This statistics webinar series is annually presented by the Applied Statistics and Data Science Group. Recordings and descriptions of each session are provided.
Fundamentals of Statistics Series
Exploratory Data Analysis (EDA) is essential for understanding your data and a necessary step prior to any testing or modeling. In this webinar, you will learn how to use insightful graphical and numerical techniques for investigating important aspects of your data such as relationships between variables and unusual observations.
This webinar focuses on the first two crucial steps in a statistical investigation: 1) identify a question and 2) collect the right data to answer this question.
In this webinar, you will learn how to gain insight from a random and unbiased data sample of a population.

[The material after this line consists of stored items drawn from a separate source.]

/-- From R136, R164 and R189: a run over framed sources whose SINK takes `n` of the stream's symbols and fails at the next
ends in fault, and its observation is the first `n` symbols and that it did not end successfully, whatever else was still
to come from the SINK. How commands and SINK's events interleave in one list is the model's choice (log 1), and that a step
with nothing enabled keeps the state is log 2. -/
def Obligations.FailedWriteIsObserved : Prop :=
  ∀ (sources : List (List Byte)) (es more : List Event) (n : Nat),
    hostPart es = (runWords sources).map Event.cmd →
    n < (runStream sources).1.length →
    sinkPart es = List.replicate n Event.take ++ Event.werr :: more →
    ∃ t, steps es.length (fresh alphabetRom es) = .next t ∧ t.endedInFault ∧
      t.observation = ⟨(runStream sources).1.take n, false⟩

/-- Whatever the SINK does (write errors among it) and wherever the HOST stops, the SINK has received a prefix of the full run's
stream (R164, R190, D16). That a HOST's abort is the end of its events is the model's reading (log 16), and the list of
events its choice (log 1). -/
def Obligations.DeliveredIsPrefixOfRun : Prop :=
  ∀ (sources : List (List Byte)) (es : List Event) (k : Nat) (t : State),
    hostPart es <+: (runWords sources).map Event.cmd →
    steps k (fresh alphabetRom es) = .next t →
    t.delivered <+: (runStream sources).1

/-- R192, under the SINK's fairness as a premise: with enough TAKE or WERR to come for every symbol, and no RESET, the
core reaches within as many steps as there are events a state with a fault, or with all commands accepted and OBUF empty.
That the other agent goes on while one waits is the model's choice (log 1). -/
def Obligations.FairSinkEndsTheRun : Prop :=
  ∀ s : State, Inv s → Event.reset ∉ s.pending →
    s.obuf.length + 5 * (hostPart s.pending).length ≤ (sinkPart s.pending).length →
    ∃ k t, k ≤ s.pending.length ∧ steps k s = .next t ∧
      (t.endedInFault ∨ (hostPart t.pending = [] ∧ t.obuf = [] ∧ t.fault = false))

/-- R189: what a successful end shows in STATUS, and that it is none with output pending or a fault. -/
def Obligations.SuccessfulEndShowsInStatus : Prop :=
  ∀ s : State, Inv s →
    (s.endedSuccessfully →
      s.status.extractLsb' 0 1 = 1#1 ∧ s.status.extractLsb' 5 2 = 0#2 ∧ s.status.extractLsb' 2 1 = 0#1 ∧
      ¬ s.endedInFault) ∧
    (0 < s.obuf.length → ¬ s.endedSuccessfully) ∧ (s.gcnt ≠ 0#2 → ¬ s.endedSuccessfully)

/-- From R189: the observation of every run, the delivered stream and whether it ended successfully: true exactly at a
successful end, false at an end in fault and with symbols undelivered; and an end stays one, with its observation, for as long
as no RESET is to come. The list of what is to come is the model's (log 1), the step that does nothing is log 2, the HOST's
record of its last command log 4. -/
def Obligations.RunObservation : Prop :=
  ∀ s : State,
    s.observation.stream = s.delivered ∧
    (s.observation.succeeded = true ↔
      (∀ w es, hostPart s.pending ≠ .cmd w :: es) ∧ (s.lastCmd = none ∨ s.lastCmd = some 0x100#10) ∧ s.obuf = [] ∧
      s.fault = false) ∧
    (s.endedInFault → s.observation = ⟨s.delivered, false⟩) ∧
    (0 < s.obuf.length → s.observation = ⟨s.delivered, false⟩) ∧
    (Event.reset ∉ s.pending → s.endedSuccessfully ∨ s.endedInFault →
      ∀ k, ∃ t, steps k s = .next t ∧ t.observation = s.observation ∧
        (t.endedSuccessfully ↔ s.endedSuccessfully) ∧ (t.endedInFault ↔ s.endedInFault))

/-- R142 (a), (b), (c): the length of an encoding, its characters, and where its pads stand. -/
def Obligations.EncodingLengthAndPads : Prop :=
  ∀ d : List Byte,
    (encodeSource d).length = characterCount d.length ∧
    (∀ c ∈ encodeSource d, c ∈ alphabetRom.toList ∨ c = padc) ∧
    (∀ p, (encodeSource d)[p]? = some padc ↔
      p < characterCount d.length ∧ characterCount d.length ≤ p + padCount d.length)

/-- R142 (d), (e): standard decoding recovers every source, so encoding is injective; encoding twice is not encoding
once. Standard decoding is the spec's general knowledge G4 (log 17). -/
def Obligations.StandardDecodingRecoversSource : Prop :=
  (∀ d : List Byte, decodeStandard (encodeSource d) = some d) ∧
  (∀ d d' : List Byte, encodeSource d = encodeSource d' → d = d') ∧
  (∃ d : List Byte, encodeSource (encodeSource d) ≠ encodeSource d)

/-- R143: the stream of a run of `k` characters has `k / 76` terminators, one at each 77th symbol and nowhere else, the
characters in order between them, and `k mod 76` characters on the last line. -/
def Obligations.RunStreamHasFullLines : Prop :=
  ∀ (sources : List (List Byte)) (k : Nat), k = (runCharacters sources).length →
    (runStream sources).1.count lf = k / 76 ∧ (runStream sources).1.length = k + k / 76 ∧
    (∀ p, (runStream sources).1[p]? = some lf ↔ p < k + k / 76 ∧ p % 77 = 76) ∧
    (runStream sources).1.filter (· != lf) = runCharacters sources ∧ (runStream sources).2 = k % 76

/-! ## Programs' spelling -/

/-- R85, R86, R87: lines of text and what they stand for; the pseudo-instructions' expansions for all operands. -/
def Obligations.ProgramLinesExpand : Prop :=
  assembleLine "SOURCE STR \"Man\"".toList = some (commandEvents [0x04D#10, 0x061#10, 0x06E#10, 0x100#10]) ∧
  assembleLine "SOURCE \"\"  ; an empty source".toList = some (commandEvents [0x100#10]) ∧
  assembleLine "BYTE 'M'".toList = some (commandEvents [0x04D#10]) ∧
  assembleLine ".word 0x3FF".toList = some (commandEvents [0x3FF#10]) ∧
  assembleLine "BYTE 256".toList = none ∧
  (∀ (k : Nat) (b : Byte), (Line.form (.rep k b)).expand = List.replicate k (.event (.cmd (0b00#2 ++ b)))) ∧
  (∀ (f g : BytesForm), (Line.source [f, g]).expand =
    (Line.form f).expand ++ (Line.form g).expand ++ [.event (.cmd 0x100#10)]) ∧
  (∀ s : State, s.outValid = true → runTest [.drain] s = some { s with obuf := [], delivered := s.delivered ++ s.obuf }) ∧
  (∀ (s : State) (w : CmdWord), s.inReady = false → runTest [.event (.cmd w)] s = none)
end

Understanding relationships is a key part of the scientific inquiry process. You will learn how to describe relationships between two numerical quantities through correlation measures and simple linear regression models. This will also be extended to multiple linear regression for including additional predictor variables.
This webinar is critical for understanding when linear regression models aren’t applicable and how to model dependent data.
Reproducible Research Series
In this webinar we will introduce the importance of reproducible research, as well as give a historical overview on the beginnings of reproducible research. Once we introduce benefits and elements of reproducibility, we will discuss the most common pitfalls and guide ways toward reproducibility.
In this webinar we will introduce the best practices and tools for creating reproducible workflows for your statistical analyses. We will start by introducing concepts on automated version control via git, and then we will slowly build up the git tools from working locally within a git repository to uploading and sharing your web repository on GitLab, supported by visual diagrams to help you navigate through these concepts.
In this webinar we will introduce the best practices and tools for sharing your reproducible workflows and collaborating with your colleagues in private networks or with any public GitLab users. We will start by introducing concepts on branching and forking using diagrams.
Some specific types of analyses that are intended to be repeated each time new data arrive can be automated. Building interactive dashboards is made possible via the Shiny package in R.
Advanced Statistical Modeling
In this webinar, we will introduce the basic concepts behind machine learning algorithms, their difference from the statistical methods and the most common type of problems that can be tackled with machine learning algorithms.